Read the full technical deep dive:https://t.co/MX0kjHKdKi
Want to experience the future of real-time AI?
👉 Apply for UltraSpeed now: https://t.co/aeWAxyhwVk
⏳ Limited-Time Access: Application-based · Jun 8 – Jun 23 (PDT)
💬 Chat Experience: Completely FREE for a limited time — try the blazing-fast web chat now.
⚡ UltraSpeed API: Just 3x the price for a ~10x boost in output experience.
🤝 Enterprise & Large-Scale Needs: [email protected]

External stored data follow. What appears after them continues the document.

/-- Decode of encode, for every well-formed command with every operand (R80 to R83): no bit of an encoding is lost. -/
def Obligations.DecodeOfEncodeIsTheCommand : Prop :=
  ∀ i : Instr, i.wf = true → decode (encode i) = .command i

/-- Encode of decode: a word that is a command is the one word of that command, and its operands are legal (R81, R83). -/
def Obligations.EncodeOfDecodeIsTheWord : Prop :=
  ∀ (w : CmdWord) (i : Instr), decode w = .command i → encode i = w ∧ i.wf = true

/-- R83's match and mask: a word decodes to a command of a row exactly when its masked bits are the row's match and the
operand is legal; and no word meets two rows. -/
def Obligations.MatchAndMaskSelectTheCommand : Prop :=
  (∀ (w : CmdWord) (i : Instr),
    (∃ j, decode w = .command j ∧ j.matchBits = i.matchBits) ↔
      w &&& i.mask = i.matchBits ∧
        (match i with
          | .rdr _ => regDefined (rnField w) = true
          | .wrr _ _ => regDefined (rnField w) = true
          | .pxGeom _ => selectorDefined (immField w) = true
          | _ => True)) ∧
  (∀ (w : CmdWord) (i j : Instr),
    w &&& i.mask = i.matchBits → w &&& j.mask = j.matchBits → i.matchBits = j.matchBits)

/-- R85: which words are illegal, and what becomes of one: E_ILLCMD before every other test, log bit 0, nothing else. -/
def Obligations.IllegalWordsAreRefused : Prop :=
  (∀ w : CmdWord, (∃ why, decode w = .illegal why) ↔
    opcField w ∉ [0x00#8, 0x01#8, 0x02#8, 0x10#8, 0x11#8, 0x12#8, 0x13#8, 0x14#8, 0x15#8, 0x16#8, 0x17#8, 0x18#8,
      0x20#8, 0x21#8, 0x22#8, 0x23#8, 0x24#8] ∨
    zeroField w ≠ 0#16 ∨
    (rnField w ≠ 0#8 ∧ opcField w ≠ 0x01#8 ∧ opcField w ≠ 0x02#8) ∨
    (immField w ≠ 0#32 ∧ opcField w ≠ 0x02#8 ∧ opcField w ≠ 0x15#8 ∧ opcField w ≠ 0x24#8) ∨
    ((opcField w = 0x01#8 ∨ opcField w = 0x02#8) ∧ ∀ r : Reg, r.num ≠ rnField w) ∨
    (opcField w = 0x24#8 ∧ 7 < (immField w).toNat)) ∧
  (∀ (s : State) (w : CmdWord) (rest : List HostAction),
    s.inbox = .command w :: rest → (∃ why, decode w = .illegal why) →
    step s = .next { s with
      inbox := rest
      faultlog := s.faultlog ||| 0x1#32
      resp := some ⟨.error .eIllcmd, 0#32⟩ })

/-! ## The step -/

/-- When the word at the port decodes to a command, the step is that command's meaning at the state whose port has taken
the word. -/
def Obligations.StepRunsThePresentedCommand : Prop :=
  ∀ (s : State) (w : CmdWord) (rest : List HostAction) (i : Instr),
    s.inbox = .command w :: rest → decode w = .command i → step s = exec i { s with inbox := rest }

/-- The host's other actions (R240): a byte put into an input space is read there and nowhere else, and nothing else
changes; with no action pending the block waits. One action a step is the model's choice (log 6). -/
def Obligations.StepPerformsTheHostsActions : Prop :=
  (∀ (s : State) (a : Word) (b : Byte) (rest : List HostAction), s.cks.wf → s.inbox = .putCks a b :: rest →
    ∃ m : Memory, step s = .next { s with inbox := rest, cks := m } ∧ m.wf ∧ m.read a.toNat = b ∧
      ∀ x, x ≠ a.toNat → m.read x = s.cks.read x) ∧
  (∀ (s : State) (a : Word) (b : Byte) (rest : List HostAction), s.sls.wf → s.inbox = .putSls a b :: rest →
    ∃ m : Memory, step s = .next { s with inbox := rest, sls := m } ∧ m.wf ∧ m.read a.toNat = b ∧
      ∀ x, x ≠ a.toNat → m.read x = s.sls.read x) ∧
  (∀ s : State, s.inbox = [] → step s = .next s)

/-- R231: what every register reads after the hardware reset, from any state, and that PO is empty, PIX unwritten, the
input spaces untouched (log 9); the same of the state after reset for every value of ROWMAX (log 1). -/
def Obligations.ResetGivesTheResetValues : Prop :=
  (∀ (s : State) (rest : List HostAction), s.inbox = .reset :: rest →
    ∃ t, step s = .next t ∧
      (∀ r : Reg, readReg r t =
        (match r with
          | .id => 0x504E4331#32
          | .rowmax => s.rowmax
          | _ => 0#32)) ∧
      t.ck.crcacc = 0xFFFFFFFF#32 ∧ t.po = [] ∧ (∀ idx, t.pix.read idx = none) ∧ t.cks = s.cks ∧ t.sls = s.sls) ∧
  (∀ p : Word,
    (∀ r : Reg, readReg r (State.resetWith p) =
      (match r with
        | .id => 0x504E4331#32
        | .rowmax => p
        | _ => 0#32)) ∧
    (State.resetWith p).ck.crcacc = 0xFFFFFFFF#32 ∧ (State.resetWith p).po = [] ∧
      ∀ idx, (State.resetWith p).pix.read idx = none)

/-! ## The global commands (40_global_commands.md) -/

/-- R100: NOP answers (OK, 0) and changes nothing, in every state. -/
def Obligations.NopAnswersAndChangesNothing : Prop :=
  ∀ s : State, exec .nop s = .next { s with resp := some ⟨.ok, 0#32⟩ }

/-- R101: RDR answers the register's value and changes nothing, in every phase: the two status registers assembled from
their fields, CK_CRC the complement of the accumulator, the others as they stand. Each register has the number of R22's
table. A number that is no register is refused with E_ILLCMD. -/
def Obligations.RdrAnswersTheRegister : Prop :=
  ∀ (s : State) (rn : Byte),
    (∀ r : Reg, r.num =
      (match r with
        | .id => 0x00#8
        | .faultlog => 0x01#8
        | .rowmax => 0x02#8
        | .ckStatus => 0x10#8
        | .ckErr => 0x11#8
        | .ckPos => 0x12#8
        | .ckLen => 0x13#8
        | .ckRemain => 0x14#8
        | .ckDeclen => 0x15#8
        | .ckType => 0x16#8
        | .ckCrc => 0x17#8
        | .ckData => 0x18#8
        | .ckCount => 0x19#8
        | .poPos => 0x1A#8
        | .pxStatus => 0x20#8
        | .pxErr => 0x21#8
        | .pxPos => 0x22#8
        | .pxLen => 0x23#8
        | .pxWidth => 0x24#8
        | .pxHeight => 0x25#8
        | .pxDepth => 0x26#8
        | .pxChans => 0x27#8
        | .pxIlace => 0x28#8
        | .pxPass => 0x29#8
        | .pxRow => 0x2A#8
        | .pxPw => 0x2B#8
        | .pxPh => 0x2C#8
        | .pxRb => 0x2D#8
        | .pxBpp => 0x2E#8
        | .pxQw => 0x2F#8
        | .pxQh => 0x30#8)) ∧
    (∀ r : Reg, r.num = rn → exec (.rdr rn) s = .next { s with resp := some ⟨.ok,
      (match r with
        | .id => 0x504E4331#32
        | .faultlog => s.faultlog
        | .rowmax => s.rowmax
        | .ckStatus =>
          (0#24) ++ BitVec.ofBool (s.ck.type.getLsbD 5) ++ (0#1) ++ BitVec.ofBool (s.ck.type.getLsbD 21) ++
            BitVec.ofBool (s.ck.type.getLsbD 29) ++ BitVec.ofBool s.ck.strnul ++ BitVec.ofBool s.ck.eos ++
            (match s.ck.phase with
              | .idle => 0#2
              | .payload => 1#2
              | .fault => 2#2)
        | .ckErr => s.ck.err
        | .ckPos => s.ck.pos
        | .ckLen => s.ck.len
        | .ckRemain => s.ck.remain
        | .ckDeclen => s.ck.declen
        | .ckType => s.ck.type
        | .ckCrc => s.ck.crcacc ^^^ 0xFFFFFFFF#32
        | .ckData => s.ck.data
        | .ckCount => s.ck.count
        | .poPos => s.ck.poPos
        | .pxStatus =>
          (0#30) ++ (match s.px.phase with
            | .idle => 0#2
            | .run => 1#2
            | .fault => 2#2
            | .done => 3#2)
        | .pxErr => s.px.err
        | .pxPos => s.px.pos
        | .pxLen => s.px.len
        | .pxWidth => s.px.width
        | .pxHeight => s.px.height
        | .pxDepth => s.px.depth
        | .pxChans => s.px.chans
        | .pxIlace => s.px.ilace
        | .pxPass => s.px.pass
        | .pxRow => s.px.row
        | .pxPw => s.px.pw
        | .pxPh => s.px.ph
        | .pxRb => s.px.rb
        | .pxBpp => s.px.bpp
        | .pxQw => s.px.qw
        | .pxQh => s.px.qh)⟩ }) ∧
    ((∀ r : Reg, r.num ≠ rn) → exec (.rdr rn) s = .next (refuse .eIllcmd s))

/-- R102: WRR stores the 32 bits as given where the table of R102 allows it, answers them, and changes nothing else; a
register that is not writable now is refused with E_ACCESS, a number that is no register with E_ILLCMD. -/
def Obligations.WrrStoresWhereThePhaseAllows : Prop :=
  ∀ (s : State) (imm : Word),
    (s.ck.phase = .idle → exec (.wrr 0x12#8 imm) s =
      .next { s with ck := { s.ck with pos := imm }, resp := some ⟨.ok, imm⟩ }) ∧
    (s.ck.phase ≠ .fault → exec (.wrr 0x13#8 imm) s =
      .next { s with ck := { s.ck with len := imm }, resp := some ⟨.ok, imm⟩ }) ∧
    (s.px.phase = .idle ∨ s.px.phase = .done →
      exec (.wrr 0x22#8 imm) s = .next { s with px := { s.px with pos := imm }, resp := some ⟨.ok, imm⟩ } ∧
      exec (.wrr 0x23#8 imm) s = .next { s with px := { s.px with len := imm }, resp := some ⟨.ok, imm⟩ } ∧
      exec (.wrr 0x24#8 imm) s = .next { s with px := { s.px with width := imm }, resp := some ⟨.ok, imm⟩ } ∧
      exec (.wrr 0x25#8 imm) s = .next { s with px := { s.px with height := imm }, resp := some ⟨.ok, imm⟩ } ∧
      exec (.wrr 0x26#8 imm) s = .next { s with px := { s.px with depth := imm }, resp := some ⟨.ok, imm⟩ } ∧
      exec (.wrr 0x27#8 imm) s = .next { s with px := { s.px with chans := imm }, resp := some ⟨.ok, imm⟩ } ∧
      exec (.wrr 0x28#8 imm) s = .next { s with px := { s.px with ilace := imm }, resp := some ⟨.ok, imm⟩ }) ∧
    (s.ck.phase ≠ .idle → exec (.wrr 0x12#8 imm) s = .next (refuse .eAccess s)) ∧
    (s.ck.phase = .fault → exec (.wrr 0x13#8 imm) s = .next (refuse .eAccess s)) ∧
    (s.px.phase = .run ∨ s.px.phase = .fault →
      ∀ rn : Byte, 0x22 ≤ rn.toNat → rn.toNat ≤ 0x28 → exec (.wrr rn imm) s = .next (refuse .eAccess s)) ∧
    (∀ r : Reg, r ∉ [.ckPos, .ckLen, .pxPos, .pxLen, .pxWidth, .pxHeight, .pxDepth, .pxChans, .pxIlace] →
      exec (.wrr r.num imm) s = .next (refuse .eAccess s)) ∧
    (∀ rn : Byte, (∀ r : Reg, r.num ≠ rn) → exec (.wrr rn imm) s = .next (refuse .eIllcmd s))

/-- A register write is seen by the register that was written and by no other: the frame of WRR through RDR's eyes. -/
def Obligations.WrrChangesNoOtherRegister : Prop :=
  ∀ (s t : State) (r : Reg) (imm : Word), exec (.wrr r.num imm) s = .next t →
    (∀ r' : Reg, r' ≠ r → r' ≠ .faultlog → readReg r' t = readReg r' s) ∧
    (t.resp = some ⟨.ok, imm⟩ → readReg r t = imm)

The era of Speed Scaling has arrived. Read our full technical deep dive into the microsecond-scale execution reality & Co-design specs here: https://t.co/Q3t0oYw0gW
📦 GitHub: https://t.co/fq5PMPfAYG
How did we push a 1 Trillion parameter MoE model past the 1,000 TPS barrier on a standard 8-GPGPU node with @XiaomiMiMo? 🚀
It’s not just a faster kernel. It’s a total execution model revolution.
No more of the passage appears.